She was untamed and wild.
Freedom in flesh with life within life of life, nonsense embodied in curves of the ocean salt water for blood and who says that blood is thicker than water for they are most assuredly…wrong the waves in her hair
She is untamed and wild. For there are no past tenses anymore he sees. And it seems to him that she will always be.
Her heart though, does not belong to the sea. It doesn't pulse with the tide. It doesn't ache with the moon.
Her heart belongs to the shipswavesrumthievescouragemiscreantslustpiratesand he doubts she'll ever get it back. It can break. It can shatter. It can be moved by goldandsilverandtreasure. But like he always says. Not all treasure is silver and gold. Nor is it paper or fabric or clothing or people. Her treasure is freedom. Herself.
And it is because of that, he wonders, why he ever thought that he could have her.

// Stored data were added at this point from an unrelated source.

-- ==== Sys2Proof/Machine/Partitions.lean ====
section
/-! DEFINITION. Machine/Partitions.lean: rebases, hounds, and the handshake that changes partitions (spec/15 R301, spec/16 R326,
R327, spec/23 R449 to R451). -/

namespace Sys2Proof.Machine

/-! ## Hounds (R292, R327) -/

/-- HNDCFG of a quarter; reset EN 1, RATE 4,096. -/
def State.hound (s : State) (q : Nat) : Hound := tget s.sys.hounds q
def State.modHound (s : State) (q : Nat) (f : Hound → Hound) : State :=
  s.onSys (fun y => { y with hounds := tmod y.hounds q f })

/-- The majority cells that a quarter's hound visits: those of stack sets whose first stack is in the quarter, in
increasing order. Key: set * 2^52 + address. DEDUCED: notes/assumptions/94. -/
def State.houndCells (s : State) (q : Nat) : List Nat :=
  let root := s.partOf q
  let all := (s.mem.majCells.filter (fun e => e.1 / 2 ^ 52 / 16 == root)).map (fun e => e.1 % 2 ^ 56)
  let mine := all.filter (fun k => (s.ssetStacks root (k / 2 ^ 52)).headD 99 / 3 == q)
  mine.mergeSort (fun x y => decide (x % 2 ^ 52 < y % 2 ^ 52 ∨ (x % 2 ^ 52 = y % 2 ^ 52 ∧ x ≤ y)))

/-- The hound reads every copy of a cell that answers and sends the greatest tag's image to every copy that lags: how
many it repaired, and the state after (R292). -/
def State.houndCell (s : State) (root k : Nat) : Nat × State :=
  let a := k % 2 ^ 52
  let all := s.ssetStacks root (k / 2 ^ 52)
  let ok := all.filter (fun st => s.copyAnswers root st a)
  let win := s.majNewest root a ok
  let lag := (all.filter (s.stackUp root)).filter (fun st => decide ((s.majCopy root st a).tag < win.tag))
  if ok.length < majorityOf all.length then (0, s)
  else (lag.length, lag.foldl (fun st k2 =>
    st.setCopy k2 a (copyTakesRepair (st.majCopy root k2 a) win.wts win.wid win.img)) s)

/-- One visit: the next cell in order, or the end of a pass. DEDUCED: notes/assumptions/94. -/
def State.houndVisit (s : State) (q : Nat) : State :=
  let h := s.hound q
  let root := s.partOf q
  let cells := s.houndCells q
  if !bitOf h.cfg.toNat 31 then s
  else match cells[h.pos]? with
    | some k =>
      let (n, s1) := s.houndCell root k
      s1.modHound q (fun x => { x with pos := x.pos + 1, rep := x.rep + BitVec.ofNat 64 n })
    | none => s.modHound q (fun x => { x with pos := 0, pass := x.pass + 1 })

/-- HOUND_VISIT. -/
def execHoundVisit (q : Nat) (s : State) : Res := .next (if q < 4 then s.houndVisit q else s)

/-- A whole pass of a quarter's hound (R301 step 2). -/
def State.houndPass (s : State) (q : Nat) : State :=
  let s1 := (s.houndCells q).foldl (fun st k =>
    let (n, st1) := st.houndCell (st.partOf q) k
    st1.modHound q (fun x => { x with rep := x.rep + BitVec.ofNat 64 n })) s
  s1.modHound q (fun x => { x with pos := 0, pass := x.pass + 1 })

/-! ## Rebases (R301) -/

def State.quartersOf (s : State) (root : Nat) : List Nat := (List.range 4).filter (fun q => s.partOf q == root)

/-- Every cache bank and lease cache of a set of quarters drops its lines. -/
def State.dropCaches (s : State) (qs : List Nat) : State :=
  s.onMem (fun m => { m with
    lease := m.lease.filter (fun e => !qs.contains (e.1 / 96))
    banks := m.banks.filter (fun e => !qs.contains (e.1 / 384 / 16 / 12)) })

/-- The rebase of a partition whose largest timestamp has reached 3 × 2^45, once the last one's walker has finished. DEDUCED: notes/assumptions/93. -/
def State.rebase (s : State) (root : Nat) : State :=
  if s.partOf root != root || (s.part root).walker || s.maxStamp root < 3 * 2 ^ 45 then s
  else
    let s1 := s.mapStamps root (fun t => max t (2 * rebaseB))
    let s2 := (s.quartersOf root).foldl (fun st q => st.houndPass q) s1
    let s3 := s2.dropCaches (s.quartersOf root)
    let s4 := s3.mapStamps root (fun t => max t rebaseB - rebaseB)
    s4.modPart root (fun p => { p with epoch := p.epoch + 1, walker := true })

/-- REBASE. -/
def execRebase (part : Nat) (s : State) : Res := .next (if part < 4 then s.rebase part else s)

/-- The walker has converted every line and copy that no access has touched (R301 step 5). -/
def State.walkerDone (s : State) (root : Nat) : State :=
  let bit := s.epochBit root
  let s1 := s.onMem (fun m => { m with
    lines := m.lines.map (fun e => if s.partOf (homeQuarter (e.1 * 64)) = root then (e.1, convLine bit e.2) else e)
    maj := m.maj.map (fun e => if s.partOf (e.1 / 2 ^ 52 / 3) = root then (e.1, convCopy bit e.2) else e) })
  s1.modPart root (fun p => { p with walker := false })

/-- REBASE_WALKER_DONE. DEDUCED: notes/assumptions/93. -/
def execRebaseWalkerDone (part : Nat) (s : State) : Res :=
  .next (if (s.part part).walker then s.walkerDone part else s)

/-! ## MAJFAIL and stack sets (R326) -/

/-- Every copy of a stack starts again with tag 0 and image zero. -/
def State.stackFresh (s : State) (stack : Nat) (p : Nat → Bool) : State :=
  s.onMem (fun m => { m with maj := m.maj.filter (fun e => !(e.1 / 2 ^ 52 == stack && p (e.1 % 2 ^ 52))) })

/-- A write of MAJFAIL: stacks that return to service start fresh. -/
def State.setMajfail (s : State) (root : Nat) (v : Word) : State :=
  let back := (List.range 12).filter (fun n => bitOf (s.part root).majfail.toNat n && !bitOf v.toNat n)
  let s1 := back.foldl (fun st n => st.stackFresh n (fun _ => true)) s
  s1.modPart root (fun p => { p with majfail := v })

/-- A write of a stack set: a stack that is new in it starts fresh for the set's cells. -/
def State.setSset (s : State) (root n : Nat) (v : Word) : State :=
  let old := s.ssetStacks root n
  let s1 := s.modPart root (fun p => { p with sset := tset p.sset n v })
  let mine (a : Nat) : Bool := thas s.mem.majCells ((root * 16 + n) * 2 ^ 52 + a)
  ((s1.ssetStacks root n).filter (fun k => !old.contains k)).foldl (fun st k => st.stackFresh k mine) s1

/-! ## Graphs lost (R54, R444, R451) -/

/-- A graph is lost: its launch meets GRAPH_LOST, and the graph's work is cancelled. DEDUCED: notes/assumptions/89. -/
def State.graphLost (s : State) (job g : Nat) : State :=
  let x := s.graph job g
  if !x.used || x.lost then s
  else
    let s1 := s.modGraph job g (fun y => { y with lost := true })
    let s2 := s1.noteEnd { launch := x.launch, graph := g, job := job } 3 0
    s2.cancelUnit 2 (graphKey job g)

/-! ## Changing partitions (R451) -/

def pmIdle : Nat := 0
def pmQuiescing : Nat := 1
def pmQuiesced : Nat := 2
def pmResuming : Nat := 3
def pmBusy : Nat := 4

/-- Whether a mask of quarters is a union of whole partitions. -/
def State.wholeParts (s : State) (mask : Nat) : Bool :=
  decide (0 < mask ∧ mask < 16) &&
  (List.range 4).all (fun q => (List.range 4).all (fun r =>
    s.partOf q != s.partOf r || (bitOf mask q == bitOf mask r)))

/-- PMCMD QUIESCE with a mask fits PMSTAT. -/
def State.canQuiesce (s : State) (mask : Nat) : Bool :=
  (s.sys.pmstat == pmIdle || s.sys.pmstat == pmBusy) && s.wholeParts mask
def State.canResume (s : State) (mask : Nat) : Bool := s.sys.pmstat == pmQuiesced && s.sys.pmask == mask

def State.pmStart (s : State) (mask : Nat) : State :=
  s.onSys (fun y => { y with pmstat := pmQuiescing, pmask := mask, pcfgOld := y.pcfg })

/-- LAUNCH operations in progress into the queues of a mask. -/
def State.launching (s : State) (mask : Nat) : Bool :=
  let into (o : OutItem) : Bool := match o with
    | .rel (.launch _ _ q _) => bitOf mask (q / 256)
    | _ => false
  s.core.strands.any (fun e => e.2.out.any into) || s.core.holds.any (fun e => e.2.out.any into) ||
  s.core.saved.any (fun e => e.2.out.any into) || s.core.ghosts.any (fun e => e.2.out.any into)

/-- Queues of a mask that hold a claim not yet published. -/
def State.claimsOpen (s : State) (mask : Nat) : Bool :=
  s.work.queues.any (fun e => bitOf mask (e.1 / 256) && e.2.claim != e.2.pub)

/-- Jobs with a strand in the quarters of a mask. -/
def State.residentJobs (s : State) (mask : Nat) : List Nat :=
  ((s.core.strands.filter (fun e => e.2.live && e.2.serves.isNone && bitOf mask (e.1 / 512))).map
    (fun e => e.2.who.job)).eraseDups

/-- The clusters of a mask. -/
def maskClusters (mask : Nat) : List Nat := (List.range 48).filter (fun c => bitOf mask (c / 12))

/-- Whether anything that strands of the mask released is still under way. DEDUCED: notes/assumptions/92. -/
def State.workLeft (s : State) (mask : Nat) : Bool :=
  let inCl (c : Nat) : Bool := bitOf mask (c / 12)
  let busy (e : Nat × Strand) : Bool := inCl (sidCluster e.2.who.sid) && (!e.2.out.isEmpty || decide (e.2.stc > 0) ||
    decide (e.2.cpc > 0))
  s.core.strands.any (fun e => e.2.live && inCl (sidCluster e.1)) || s.core.holds.any (fun e => inCl (sidCluster e.1)) ||
  s.core.saved.any busy || s.core.ghosts.any busy ||
  s.acc.copies.any (fun e => e.2.used && inCl (e.1 / 65536)) ||
  s.acc.xfers.any (fun e => e.2.used && inCl (e.1 / 65536 / 2)) ||
  s.acc.agns.any (fun e => inCl (agnCl e.1) && (match e.2.stream with
    | some st => !st.stopped
    | none => false)) ||
  s.allCells.any (fun x => inCl x.1) ||
  s.ken.engines.any (fun e => bitOf mask (e.1 / 32) && !e.2.jobs.isEmpty) ||
  s.sys.parts.any (fun e => bitOf mask e.1 && e.2.walker)

/-- QUIESCING goes on: busy queues end it; otherwise resident jobs are pre-empted, write ports flush, and once nothing is
left under way the quarters are quiesced. -/
def State.quiesce (s : State) : State :=
  let mask := s.sys.pmask
  if s.launching mask then s
  else if s.claimsOpen mask then s.onSys (fun y => { y with pmstat := pmBusy })
  else
    let s1 := (s.residentJobs mask).foldl (fun st j => st.preempt j (maskClusters mask)) s
    let keys := (s1.acc.agns.filter (fun e => bitOf mask (agnCl e.1 / 12) && !e.2.buf.isEmpty)).map (fun e => e.1)
    let s2 := keys.foldl (fun st k => st.flushAll k) s1
    if s2.workLeft mask then s2 else s2.onSys (fun y => { y with pmstat := pmQuiesced })

/-- PM_QUIESCE: the host's command, and its progress. DEDUCED: notes/assumptions/71. -/
def State.pmQuiesce (s : State) (mask : Nat) : State :=
  if s.canQuiesce mask then s.pmStart mask
  else if s.sys.pmstat == pmQuiescing && s.sys.pmask == mask then s.quiesce else s

/-- PM_QUIESCE. DEDUCED: notes/assumptions/92. -/
def execPmQuiesce (qmask : Nat) (s : State) : Res := .next (s.pmQuiesce qmask)

/-- The former partitions of a new partition's quarters. -/
def State.formerRoots (s : State) (qs : List Nat) : List Nat := (qs.map (fun q => wbits s.sys.pcfgOld (2 * q) 2)).eraseDups

/-- The state as the old PCFG partitions it. -/
def State.asFormer (s : State) : State := s.onSys (fun y => { y with pcfg := y.pcfgOld })

/-- One new partition is formed (R451): its timestamps rise to the largest of its former partitions, MMEPOCH is the
larger, and the epoch bits of the other's lines follow. DEDUCED: notes/assumptions/71, 92. -/
def State.formPart (s : State) (root : Nat) : State :=
  let qs := s.quartersOf root
  let olds := s.formerRoots qs
  let f := s.asFormer
  let top := olds.foldl (fun m r => max m (f.maxStamp r)) 0
  let ep := olds.foldl (fun m r => max m (s.part r).epoch.toNat) 0
  let bit := ep % 2
  let behind (q : Nat) : Bool := qs.contains q && decide ((s.part (wbits s.sys.pcfgOld (2 * q) 2)).epoch.toNat < ep)
  let s1 := s.onMem (fun m => { m with
    lines := m.lines.map (fun e => if behind (homeQuarter (e.1 * 64)) then (e.1, { e.2 with epoch := bit }) else e)
    maj := m.maj.map (fun e => if behind (e.1 / 2 ^ 52 / 3) then (e.1, { e.2 with epoch := bit }) else e) })
  (s1.mapStamps root (fun t => max t top)).modPart root (fun p => { p with epoch := BitVec.ofNat 64 ep })

/-- Graphs whose clusters lie in more than one partition. DEDUCED: notes/assumptions/92. -/
def State.splitGraphs (s : State) : List (Nat × Nat) :=
  (s.work.graphs.filter (fun e => e.2.used && e.2.bound &&
    (e.2.img.clusters.map s.partOfCluster).eraseDups.length > 1)).map (fun e => (e.1 / 65536, e.1 % 65536))

/-- PM_RESUME (R451). -/
def State.pmResume (s : State) (mask : Nat) : State :=
  if !(s.canResume mask || (s.sys.pmstat == pmResuming && s.sys.pmask == mask)) then s
  else
    let qs := (List.range 4).filter (fun q => bitOf mask q)
    let s1 := s.onAcc (fun a => { a with tlb := a.tlb.filter (fun e => !qs.contains e.1) })
    let s2 := s1.dropCaches qs
    let s3 := (qs.map s.partOf).eraseDups.foldl (fun st r => st.formPart r) s2
    let s4 := s3.onSys (fun y => { y with pmstat := pmIdle, pmask := 0 })
    s4.splitGraphs.foldl (fun st g => st.graphLost g.1 g.2) s4

/-- PM_RESUME. DEDUCED: notes/assumptions/92. -/
def execPmResume (qmask : Nat) (s : State) : Res := .next (s.pmResume qmask)

end Sys2Proof.Machine
end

Truly, he thinks, that he'd have liked to say that he would have only needed a small part of her. Just a touch. But he knows that he's greedy and would have killed himself to get all of her. Everything. Freedom in flesh.
For that is what she really is. Freedom.
And like the greedy man he is, he thought he could have her. And hold her. And love her. But really, freedom cannot be held. For then it becomes imprisonment and he knows that that would have killed her.
For a brief moment, a lapse in time, a strange turntwist of events, he thought he might have held for. Felt her warm skin in his arms. Ran a hand along her golden locks. Stroked the downy feathers of the swan. But being birdsofafeather, he really should have known better.
Of course, he mused, that brief lapse and twisty turn of fate was in part due to another man. He thought he had already held her. He had been confident in her love and nigh egotistical of his place in her heart. But the heart of a pirate is shared lightly and she is the sea and therefore quickly snatched it back from his hands when the tide receded.
So when she had thrown herself into his arms, he had been smug, that he had won the sea from the land. But the sea cannot be won by anything, he reminds himself, it cannot be held, nor kept, nor sealed or put in a cage, no matter how gilded and that is why she left. And he comforts himself with that thought; she leaves everyone.
So he watches the sea run away with golden curls and downy feathers and smiles because in the end, he knows that the sea will always return to him for the even freedom in flesh cannot resist its own heart and because as he said, water is thicker than blood, and he too has salt water running through his veins and seaweed in his hair.